_Task instructions_.
The required output is the complete listing, copied word for word.

[Opening Data to use section]

theorem keeps_State_plainWrite {r0 : State} {s : State} (path k v : Nat) (hk : Keeps r0 s) : Keeps r0 (State.plainWrite s path k v) := by
  unfold State.plainWrite
  (try dsimp only)
  repeat' first
    | with_reducible assumption
    | with_reducible apply keeps_mgmtKeyWrite
    | with_reducible apply keeps_fwChunkWrite
    | with_reducible apply keeps_stopStepWrite
    | with_reducible apply keeps_resAck
    | with_reducible apply keeps_hostwinAddrWrite
    | with_reducible apply keeps_allocSelWrite
    | with_reducible apply keeps_selfWrite
    | with_reducible apply keeps_memberEntryWrite
    | with_reducible apply keeps_scalerWindowWrite
    | with_reducible apply keeps_segWindowWrite
    | with_reducible apply keeps_State_dictRefuse
    | with_reducible apply keeps_State_setPobj
    | with_reducible apply keeps_State_setObj
    | split
    | (with_reducible refine Keeps.lit ?_; first | with_reducible assumption | with_reducible apply keeps_mgmtKeyWrite | with_reducible apply keeps_fwChunkWrite | with_reducible apply keeps_stopStepWrite | with_reducible apply keeps_resAck | with_reducible apply keeps_hostwinAddrWrite | with_reducible apply keeps_allocSelWrite | with_reducible apply keeps_selfWrite | with_reducible apply keeps_memberEntryWrite | with_reducible apply keeps_scalerWindowWrite | with_reducible apply keeps_segWindowWrite | with_reducible apply keeps_State_dictRefuse | with_reducible apply keeps_State_setPobj | with_reducible apply keeps_State_setObj | split)

theorem keeps_dictWrite {r0 : State} {s : State} (path k v : Nat) (hk : Keeps r0 s) : Keeps r0 (dictWrite s path k v) := by
  unfold dictWrite
  repeat' first
    | with_reducible assumption
    | with_reducible apply keeps_State_unserved
    | with_reducible apply keeps_State_dictRefuse
    | with_reducible apply keeps_State_cmdWrite
    | with_reducible apply keeps_w1cFlagClear
    | with_reducible apply keeps_State_plainWrite
    | split
    | (with_reducible refine Keeps.lit ?_; first | with_reducible assumption | with_reducible apply keeps_State_unserved | with_reducible apply keeps_State_dictRefuse | with_reducible apply keeps_State_cmdWrite | with_reducible apply keeps_w1cFlagClear | with_reducible apply keeps_State_plainWrite | split)

theorem keeps_segCommit {r0 : State} {s : State} (path k : Nat) (hk : Keeps r0 s) : Keeps r0 (segCommit s path k) := by
  unfold segCommit
  (try dsimp only)
  repeat' first
    | with_reducible assumption
    | (with_reducible refine keeps_State_onCmd ?_ ?_; intro _ _; try dsimp only)
    | with_reducible apply keeps_State_segEnd
    | with_reducible apply keeps_dictWrite
    | split

theorem keeps_registerWrite {r0 : State} {s : State} (path k v : Nat) (hk : Keeps r0 s) : Keeps r0 (registerWrite s path k v) := by
  unfold registerWrite
  repeat' first
    | with_reducible assumption
    | with_reducible apply keeps_segCommit
    | with_reducible apply keeps_dictWrite
    | split

theorem keeps_slotRead {r0 : State} {s : State} (k : Nat) (hk : Keeps r0 s) : Keeps r0 (slotRead s k).2 := by
  unfold slotRead
  (try dsimp only)
  repeat' first
    | with_reducible assumption
    | with_reducible apply keeps_State_unserved
    | with_reducible apply keeps_State_readEffect
    | with_reducible apply keeps_State_setPobj
    | split
    | (with_reducible refine Keeps.lit ?_; first | with_reducible assumption | with_reducible apply keeps_State_unserved | with_reducible apply keeps_State_readEffect | with_reducible apply keeps_State_setPobj | split)

theorem keeps_readDws {r0 s : State} (k be n : Nat) (hk : Keeps r0 s) : Keeps r0 (readDws s k be n).2 := by
  induction n with
  | zero => exact hk
  | succ n ih =>
    unfold readDws
    dsimp only
    split
    · exact ih
    · exact keeps_slotRead _ ih

theorem keeps_State_completion {r0 : State} {s : State} (status : Nat) (bs : List Nat) (hk : Keeps r0 s) : Keeps r0 (State.completion s status bs) := by
  unfold State.completion
  (try dsimp only)
  repeat' first
    | with_reducible assumption
    | with_reducible apply Keeps.send
    | (with_reducible refine Keeps.lit ?_; first | with_reducible assumption | with_reducible apply Keeps.send)

theorem keeps_bar0Read {r0 : State} {s : State} (off dws be : Nat) (locked : Bool) (hk : Keeps r0 s) : Keeps r0 (bar0Read s off dws be locked) := by
  unfold bar0Read
  (try dsimp only)
  repeat' first
    | with_reducible assumption
    | with_reducible apply keeps_State_completion
    | with_reducible apply keeps_readDws
    | split

theorem keeps_slotWrite {r0 : State} {s : State} (k e v : Nat) (hk : Keeps r0 s) : Keeps r0 (slotWrite s k e v) := by
  unfold slotWrite
  repeat' first
    | with_reducible assumption
    | with_reducible apply keeps_State_unserved
    | with_reducible apply keeps_State_dictRefuse
    | with_reducible apply keeps_registerWrite
    | split
    | (with_reducible refine Keeps.lit ?_; first | with_reducible assumption | with_reducible apply keeps_State_unserved | with_reducible apply keeps_State_dictRefuse | with_reducible apply keeps_registerWrite | split)

theorem keeps_writeDws {r0 : State} {s : State} (k be : Nat) (data : List Nat) (hk : Keeps r0 s) : Keeps r0 (writeDws s k be data) := by
  unfold writeDws
  (try dsimp only)
  repeat' first
    | with_reducible assumption
    | with_reducible apply keeps_slotWrite
    | (with_reducible refine Keeps.foldl ?_ ?_; intro _ _ _)

theorem keeps_bar0Write {r0 : State} {s : State} (off be : Nat) (data : List Nat) (poisoned : Bool) (hk : Keeps r0 s) : Keeps r0 (bar0Write s off be data poisoned) := by
  unfold bar0Write
  (try dsimp only)
  repeat' first
    | with_reducible assumption
    | with_reducible apply keeps_State_unserved
    | with_reducible apply keeps_State_dictRefuse
    | with_reducible apply keeps_writeDws
    | split

theorem keeps_u64SlotRead {r0 : State} {s : State} (k : Nat) (hk : Keeps r0 s) : Keeps r0 (u64SlotRead s k) := by
  unfold u64SlotRead
  repeat' first
    | with_reducible assumption
    | with_reducible apply keeps_bar0Read
    | split
    | (with_reducible refine Keeps.lit ?_; first | with_reducible assumption | with_reducible apply keeps_bar0Read | split)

[Closing Data to use section]

_Answer to this exercise_.
theorem keeps_State_plainWrite {r0 : State} {s : State} (path k v : Nat) (hk : Keeps r0 s) : Keeps r0 (State.plainWrite s path k v) := by
  unfold State.plainWrite
  (try dsimp only)
  repeat' first
    | with_reducible assumption
    | with_reducible apply keeps_mgmtKeyWrite
    | with_reducible apply keeps_fwChunkWrite
    | with_reducible apply keeps_stopStepWrite
    | with_reducible apply keeps_resAck
    | with_reducible apply keeps_hostwinAddrWrite
    | with_reducible apply keeps_allocSelWrite
    | with_reducible apply keeps_selfWrite
    | with_reducible apply keeps_memberEntryWrite
    | with_reducible apply keeps_scalerWindowWrite
    | with_reducible apply keeps_segWindowWrite
    | with_reducible apply keeps_State_dictRefuse
    | with_reducible apply keeps_State_setPobj
    | with_reducible apply keeps_State_setObj
    | split
    | (with_reducible refine Keeps.lit ?_; first | with_reducible assumption | with_reducible apply keeps_mgmtKeyWrite | with_reducible apply keeps_fwChunkWrite | with_reducible apply keeps_stopStepWrite | with_reducible apply keeps_resAck | with_reducible apply keeps_hostwinAddrWrite | with_reducible apply keeps_allocSelWrite | with_reducible apply keeps_selfWrite | with_reducible apply keeps_memberEntryWrite | with_reducible apply keeps_scalerWindowWrite | with_reducible apply keeps_segWindowWrite | with_reducible apply keeps_State_dictRefuse | with_reducible apply keeps_State_setPobj | with_reducible apply keeps_State_setObj | split)

theorem keeps_dictWrite {r0 : State} {s : State} (path k v : Nat) (hk : Keeps r0 s) : Keeps r0 (dictWrite s path k v) := by
  unfold dictWrite
  repeat' first
    | with_reducible assumption
    | with_reducible apply keeps_State_unserved
    | with_reducible apply keeps_State_dictRefuse
    | with_reducible apply keeps_State_cmdWrite
    | with_reducible apply keeps_w1cFlagClear
    | with_reducible apply keeps_State_plainWrite
    | split
    | (with_reducible refine Keeps.lit ?_; first | with_reducible assumption | with_reducible apply keeps_State_unserved | with_reducible apply keeps_State_dictRefuse | with_reducible apply keeps_State_cmdWrite | with_reducible apply keeps_w1cFlagClear | with_reducible apply keeps_State_plainWrite | split)

theorem keeps_segCommit {r0 : State} {s : State} (path k : Nat) (hk : Keeps r0 s) : Keeps r0 (segCommit s path k) := by
  unfold segCommit
  (try dsimp only)
  repeat' first
    | with_reducible assumption
    | (with_reducible refine keeps_State_onCmd ?_ ?_; intro _ _; try dsimp only)
    | with_reducible apply keeps_State_segEnd
    | with_reducible apply keeps_dictWrite
    | split

theorem keeps_registerWrite {r0 : State} {s : State} (path k v : Nat) (hk : Keeps r0 s) : Keeps r0 (registerWrite s path k v) := by
  unfold registerWrite
  repeat' first
    | with_reducible assumption
    | with_reducible apply keeps_segCommit
    | with_reducible apply keeps_dictWrite
    | split

theorem keeps_slotRead {r0 : State} {s : State} (k : Nat) (hk : Keeps r0 s) : Keeps r0 (slotRead s k).2 := by
  unfold slotRead
  (try dsimp only)
  repeat' first
    | with_reducible assumption
    | with_reducible apply keeps_State_unserved
    | with_reducible apply keeps_State_readEffect
    | with_reducible apply keeps_State_setPobj
    | split
    | (with_reducible refine Keeps.lit ?_; first | with_reducible assumption | with_reducible apply keeps_State_unserved | with_reducible apply keeps_State_readEffect | with_reducible apply keeps_State_setPobj | split)

theorem keeps_readDws {r0 s : State} (k be n : Nat) (hk : Keeps r0 s) : Keeps r0 (readDws s k be n).2 := by
  induction n with
  | zero => exact hk
  | succ n ih =>
    unfold readDws
    dsimp only
    split
    · exact ih
    · exact keeps_slotRead _ ih

theorem keeps_State_completion {r0 : State} {s : State} (status : Nat) (bs : List Nat) (hk : Keeps r0 s) : Keeps r0 (State.completion s status bs) := by
  unfold State.completion
  (try dsimp only)
  repeat' first
    | with_reducible assumption
    | with_reducible apply Keeps.send
    | (with_reducible refine Keeps.lit ?_; first | with_reducible assumption | with_reducible apply Keeps.send)

theorem keeps_bar0Read {r0 : State} {s : State} (off dws be : Nat) (locked : Bool) (hk : Keeps r0 s) : Keeps r0 (bar0Read s off dws be locked) := by
  unfold bar0Read
  (try dsimp only)
  repeat' first
    | with_reducible assumption
    | with_reducible apply keeps_State_completion
    | with_reducible apply keeps_readDws
    | split

theorem keeps_slotWrite {r0 : State} {s : State} (k e v : Nat) (hk : Keeps r0 s) : Keeps r0 (slotWrite s k e v) := by
  unfold slotWrite
  repeat' first
    | with_reducible assumption
    | with_reducible apply keeps_State_unserved
    | with_reducible apply keeps_State_dictRefuse
    | with_reducible apply keeps_registerWrite
    | split
    | (with_reducible refine Keeps.lit ?_; first | with_reducible assumption | with_reducible apply keeps_State_unserved | with_reducible apply keeps_State_dictRefuse | with_reducible apply keeps_registerWrite | split)

theorem keeps_writeDws {r0 : State} {s : State} (k be : Nat) (data : List Nat) (hk : Keeps r0 s) : Keeps r0 (writeDws s k be data) := by
  unfold writeDws
  (try dsimp only)
  repeat' first
    | with_reducible assumption
    | with_reducible apply keeps_slotWrite
    | (with_reducible refine Keeps.foldl ?_ ?_; intro _ _ _)

theorem keeps_bar0Write {r0 : State} {s : State} (off be : Nat) (data : List Nat) (poisoned : Bool) (hk : Keeps r0 s) : Keeps r0 (bar0Write s off be data poisoned) := by
  unfold bar0Write
  (try dsimp only)
  repeat' first
    | with_reducible assumption
    | with_reducible apply keeps_State_unserved
    | with_reducible apply keeps_State_dictRefuse
    | with_reducible apply keeps_writeDws
    | split

theorem keeps_u64SlotRead {r0 : State} {s : State} (k : Nat) (hk : Keeps r0 s) : Keeps r0 (u64SlotRead s k) := by
  unfold u64SlotRead
  repeat' first
    | with_reducible assumption
    | with_reducible apply keeps_bar0Read
    | split
    | (with_reducible refine Keeps.lit ?_; first | with_reducible assumption | with_reducible apply keeps_bar0Read | split)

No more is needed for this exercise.